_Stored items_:
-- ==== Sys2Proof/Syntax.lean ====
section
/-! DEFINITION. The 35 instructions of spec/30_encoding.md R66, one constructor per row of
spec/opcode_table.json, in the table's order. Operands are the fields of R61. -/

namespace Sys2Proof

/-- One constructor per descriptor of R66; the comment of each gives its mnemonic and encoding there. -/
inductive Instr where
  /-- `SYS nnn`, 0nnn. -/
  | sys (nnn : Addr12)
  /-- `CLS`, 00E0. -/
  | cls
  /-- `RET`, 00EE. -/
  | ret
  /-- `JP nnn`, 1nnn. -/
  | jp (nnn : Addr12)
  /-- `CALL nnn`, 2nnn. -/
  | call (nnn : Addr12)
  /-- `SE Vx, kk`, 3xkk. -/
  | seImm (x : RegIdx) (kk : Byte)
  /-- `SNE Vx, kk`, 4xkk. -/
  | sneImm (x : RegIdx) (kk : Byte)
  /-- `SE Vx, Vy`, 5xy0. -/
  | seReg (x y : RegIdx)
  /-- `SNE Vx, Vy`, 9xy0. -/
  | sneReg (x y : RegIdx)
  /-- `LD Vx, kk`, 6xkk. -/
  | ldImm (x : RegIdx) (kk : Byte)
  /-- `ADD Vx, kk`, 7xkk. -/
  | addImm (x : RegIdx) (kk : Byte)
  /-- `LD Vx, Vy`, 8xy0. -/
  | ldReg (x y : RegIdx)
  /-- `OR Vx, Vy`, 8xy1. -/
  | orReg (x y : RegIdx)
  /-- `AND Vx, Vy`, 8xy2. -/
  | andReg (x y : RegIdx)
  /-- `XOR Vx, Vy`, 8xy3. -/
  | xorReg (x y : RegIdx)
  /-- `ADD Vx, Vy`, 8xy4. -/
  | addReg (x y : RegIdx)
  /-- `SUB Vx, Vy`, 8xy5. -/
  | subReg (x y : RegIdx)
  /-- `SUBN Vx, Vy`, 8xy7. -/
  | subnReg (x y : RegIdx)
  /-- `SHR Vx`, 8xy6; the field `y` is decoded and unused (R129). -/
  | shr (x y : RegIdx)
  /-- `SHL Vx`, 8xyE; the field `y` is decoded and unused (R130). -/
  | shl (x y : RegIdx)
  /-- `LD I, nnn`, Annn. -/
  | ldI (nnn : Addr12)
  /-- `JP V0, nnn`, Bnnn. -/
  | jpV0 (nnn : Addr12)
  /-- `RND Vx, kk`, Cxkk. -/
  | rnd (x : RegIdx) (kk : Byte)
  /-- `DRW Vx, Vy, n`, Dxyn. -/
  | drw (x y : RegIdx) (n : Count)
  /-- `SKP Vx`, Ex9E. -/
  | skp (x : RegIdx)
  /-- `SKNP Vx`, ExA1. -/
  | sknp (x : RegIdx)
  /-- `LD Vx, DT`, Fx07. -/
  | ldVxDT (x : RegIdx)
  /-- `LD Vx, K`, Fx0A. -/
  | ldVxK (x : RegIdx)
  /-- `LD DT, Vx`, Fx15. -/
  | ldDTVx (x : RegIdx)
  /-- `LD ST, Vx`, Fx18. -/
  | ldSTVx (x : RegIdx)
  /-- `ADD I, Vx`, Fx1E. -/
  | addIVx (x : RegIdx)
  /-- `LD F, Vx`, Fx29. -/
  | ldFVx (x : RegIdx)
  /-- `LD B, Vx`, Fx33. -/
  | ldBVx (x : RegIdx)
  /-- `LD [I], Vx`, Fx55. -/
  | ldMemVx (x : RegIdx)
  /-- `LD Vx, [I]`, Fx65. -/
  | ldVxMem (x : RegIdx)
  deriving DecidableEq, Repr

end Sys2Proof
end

_WHAT IS REQUIRED_: The lines of the data, from the first through the one containing "call (nnn : Addr12)", are to be transcribed exactly.

_ANSWER SPACE_:
-- ==== Sys2Proof/Syntax.lean ====
section
/-! DEFINITION. The 35 instructions of spec/30_encoding.md R66, one constructor per row of
spec/opcode_table.json, in the table's order. Operands are the fields of R61. -/

namespace Sys2Proof

/-- One constructor per descriptor of R66; the comment of each gives its mnemonic and encoding there. -/
inductive Instr where
  /-- `SYS nnn`, 0nnn. -/
  | sys (nnn : Addr12)
  /-- `CLS`, 00E0. -/
  | cls
  /-- `RET`, 00EE. -/
  | ret
  /-- `JP nnn`, 1nnn. -/
  | jp (nnn : Addr12)
  /-- `CALL nnn`, 2nnn. -/
  | call (nnn : Addr12)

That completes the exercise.